Parent - - By Marky [de] Date 2015-05-25 17:58
What do you mean with settle for a few frames? The light color is the correct color immediately. For black background, see explanation above and my post here.
Parent - - By PeterW [gb] Date 2015-05-25 18:01
Yeah, I saw in the code that you're clearing the colour every frame. I guess my point is: Don't do that. Alpha-blit the old data over, that's what we have it for.
Parent - - By Marky [de] Date 2015-05-25 18:02
I just took what was already there :p. So how would I adjust it to not clear every frame?
Parent - - By PeterW [gb] Date 2015-05-25 18:07
Ah, right - I changed it so it first draws, then alpha-blits over it. Sorry, my bad.

Still confused that black doesn't work out though.
Parent - By Marky [de] Date 2015-05-25 18:11
It works, and significantly decreases the fading distance, because the color is more saturated. Grey as a default color is pretty good, because the fade is still visible, but the color is also more visible than with a white color default. This all comes from normalization. Just make an example with low alpha and normalize that, you'll see how it results in the example on the right.
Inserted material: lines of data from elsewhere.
/-! ### Moves between participation and power states -/

/-- GATHER entry, whatever the line position, with a fault count that GATHER allows (R60, R101). -/
theorem enterGather_setLine (h : RangeRules s) {l : LineInterface} (hfault : l.faultCount ≤ 15)
    (hframes : l.FramesFit) (stale : Bool) :
    RangeRules (State.enterGather { s with line := l } stale) where
  posture := by
    rw [State.enterGather_part, State.enterGather_power_state]
    exact ⟨fun hw => absurd hw s.power.woken_ne_listen, nofun, nofun⟩
  fault := by
    rw [State.enterGather_part, State.enterGather_line]
    exact ⟨hfault.trans (by decide), .inr (.inr hfault)⟩
  patience := by
    rw [State.enterGather_demand]
    exact ⟨Nat.zero_le _, fun h0 => absurd rfl h0⟩
  counters := by
    rw [State.enterGather_monitor, (SameCounts.raiseIf _ stale .gather).counters]
    exact h.counters
  table := by
    rw [State.enterGather_table]
    exact h.table.forGather _ _
  frames := by rw [State.enterGather_line]; exact hframes
  highCount := by rw [State.enterGather_demand]; exact h.highCount
  sense := by
    refine SenseUnit.InRange.endListen ?_
    simpa using h.sense

theorem enterGather (h : RangeRules s) (hfault : s.line.faultCount ≤ 15) (stale : Bool) :
    RangeRules (s.enterGather stale) := h.enterGather_setLine hfault h.frames stale

/-- MUTE entry with any fault count of the range (R74, R101). -/
theorem enterMute (h : RangeRules s) {n : Nat} (hn : n ≤ 31) :
    RangeRules (State.enterMute { s with line := { s.line with faultCount := n } }) where
  posture := by
    rw [State.enterMute_part, State.enterMute_power_state]
    exact ⟨fun hw => absurd hw s.power.woken_ne_listen, nofun, nofun⟩
  fault := by
    rw [State.enterMute_part, State.enterMute_line]
    exact ⟨hn, .inl rfl⟩
  patience := by
    rw [State.enterMute_demand]
    exact ⟨Nat.zero_le _, fun h0 => absurd rfl h0⟩
  counters := by rw [State.enterMute_monitor]; exact h.counters
  table := by rw [State.enterMute_table]; exact h.table
  frames := by rw [State.enterMute_line]; exact h.frames
  highCount := by rw [State.enterMute_demand]; exact h.highCount
  sense := SenseUnit.InRange.endListen h.sense

/-- HALTED entry (R77). -/
theorem enterHalted (h : RangeRules s) (cause : HaltCause) : RangeRules (s.enterHalted cause) where
  posture := by
    rw [State.enterHalted_part, State.enterHalted_power_state]
    exact ⟨fun hw => absurd hw s.power.woken_ne_listen, nofun, nofun⟩
  fault := by
    rw [State.enterHalted_part, State.enterHalted_line]
    exact ⟨h.fault.le, .inr (.inl rfl)⟩
  patience := by
    rw [State.enterHalted_demand]
    exact ⟨Nat.zero_le _, fun h0 => absurd rfl h0⟩
  counters := by rw [State.enterHalted_monitor]; exact h.counters
  table := by rw [State.enterHalted_table]; exact h.table
  frames := by rw [State.enterHalted_line]; exact framesFit_endFrame _ _
  highCount := by rw [State.enterHalted_demand]; exact h.highCount
  sense := SenseUnit.InRange.endListen h.sense

/-- The end of LISTEN leaves the station ACTIVE (R151, R152). -/
theorem endListen (h : RangeRules s) : RangeRules s.endListen where
  posture := by
    rw [State.endListen_power, State.endListen_part, State.endListen_line]
    exact ⟨fun hw => absurd hw s.power.woken_ne_listen, h.posture.start, h.posture.asleep⟩
  fault := by rw [State.endListen_part, State.endListen_line]; exact h.fault
  patience := by rw [State.endListen_part, State.endListen_demand]; exact h.patience
  counters := by rw [State.endListen_monitor]; exact h.counters
  table := by rw [State.endListen_table]; exact h.table
  frames := by rw [State.endListen_line]; exact h.frames
  highCount := by rw [State.endListen_demand]; exact h.highCount
  sense := h.sense.endListen

/-- An own error, which may be MUTE entry (R100, R101), in a station past START and awake. -/
theorem ownError (h : RangeRules s)
    (hawake : s.part.state ≠ .start ∧ s.part.state ≠ .sleep) : RangeRules s.ownError := by
  have hle : min 31 (s.line.faultCount + 2) ≤ 31 := Nat.min_le_left _ _
  obtain ⟨hm, -⟩ | ⟨hk, hstays⟩ := s.ownError_cases
  · rw [hm]
    exact h.enterMute hle
  · rw [hk]
    refine ⟨h.posture, ⟨hle, ?_⟩, h.patience, h.counters, h.table, h.frames, h.highCount, h.sense⟩
    dsimp only
    cases hp : s.part.state with
    | start => exact absurd hp hawake.1
    | sleep => exact absurd hp hawake.2
    | mute => exact .inl rfl
    | halted cause => exact .inr (.inl rfl)
    | active => rw [hp] at hstays; simp at hstays; omega
    | gather phase => rw [hp] at hstays; simp [Participation.isGather] at hstays; omega

/-- MUTE is left with a fault count of 4 at most (R75, R101). -/
theorem leaveMute (h : RangeRules s) : RangeRules s.leaveMute := by
  unfold State.leaveMute
  split_ifs with hm
  · exact h.enterGather (by omega) false
  · exact h

end RangeRules

end Sys2Proof.Machine
end

section
/-! What each command does to the ranges of counts and held values (R9, R84, R100, R101, R105, R111, R136
to R142, R170). -/

namespace Sys2Proof.Machine

/-! ### The equipment side -/

theorem SameWant.of_sense {s : State} {u : SenseUnit} (h : u.lockout = s.sense.lockout) :
    SameWant s { s with sense := u } := ⟨rfl, h, rfl, rfl, rfl⟩

theorem RangeRules.setSense {s : State} (h : RangeRules s) {u : SenseUnit} (hu : u.InRange) :
    RangeRules { s with sense := u } :=
  ⟨h.posture, h.fault, h.patience, h.counters, h.table, h.frames, h.highCount, hu⟩

theorem RangeMove.isenseResult (s : State) (cutSince : Bool) (code : Nat) :
    RangeMove s (s.isenseResult cutSince code) := by
  unfold State.isenseResult
  split_ifs with hblank _ hrun
  · exact ⟨fun hs => hs.setSense ⟨(Nat.sub_le _ _).trans hs.sense.blanking, Nat.zero_le _,
      hs.sense.sagRun, hs.sense.schedule⟩, (SameWant.of_sense rfl).keen⟩
  · exact ⟨fun hs => hs.setSense ⟨hs.sense.blanking, Nat.zero_le _, hs.sense.sagRun,
      hs.sense.schedule⟩, (SameWant.of_sense rfl).keen⟩
  · exact ⟨fun hs => hs.setSense ⟨hs.sense.blanking, Nat.le_of_lt_succ hrun, hs.sense.sagRun,
      hs.sense.schedule⟩, (SameWant.of_sense rfl).keen⟩
  · refine .react fun hs => (SameCounts.decideSince _ _).rules (RangeRules.count
      ((SameCounts.raise _ _).rules ?_) _ _)
    exact hs.setSense ⟨hs.sense.blanking, Nat.zero_le _, hs.sense.sagRun, hs.sense.schedule⟩

theorem RangeMove.localSag (s : State) : RangeMove s s.localSag := by
  refine .react fun hs => ?_
  have hcounted : RangeRules ((s.raise .sag).count .localSags 1) :=
    ((SameCounts.raise s .sag).rules hs).count _ _
  have hplaced : RangeRules (if s.sense.sagHold.isSome then (s.raise .sag).count .localSags 1
      else ((s.raise .sag).count .localSags 1).place .sag) := by
    split_ifs
    · exact hcounted
    · exact (SameCounts.place _ _).rules hcounted
  exact hplaced.setSense ⟨hplaced.sense.blanking, hplaced.sense.overdrawRun, Nat.zero_le _,
    hplaced.sense.schedule⟩

theorem RangeMove.vsenseResult (s : State) (code : Nat) : RangeMove s (s.vsenseResult code) := by
  unfold State.vsenseResult
  split_ifs with _ hrun
  · exact ⟨fun hs => hs.setSense ⟨hs.sense.blanking, hs.sense.overdrawRun, Nat.zero_le _,
      hs.sense.schedule⟩, (SameWant.of_sense rfl).keen⟩
  · exact ⟨fun hs => hs.setSense ⟨hs.sense.blanking, hs.sense.overdrawRun, Nat.le_of_lt_succ hrun,
      hs.sense.schedule⟩, (SameWant.of_sense rfl).keen⟩
  · exact .localSag s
Parent - - By Marky [de] Date 2015-05-25 15:48
The black texture was not so good, it removed the fading towards the edge. Also, with normalization, a dark colored light becomes nearly invisible, regardless of the alpha or brightness value.
Parent - - By PeterW [gb] Date 2015-05-25 17:51
What? The whole point of normalisation is that the brightness of the colour shouldn't matter, right? o_O
Parent - By Marky [de] Date 2015-05-25 18:15
I have a solution for that already, will post screens shortly :)
Parent - - By Marky [de] Date 2015-05-18 20:33
A first success with changeable colors. Do we need GetLightColor()? So far only SetLightColor() exists.
Parent - By Maikel Date 2015-05-18 20:39
I would say yes, good to see some progress on the lights!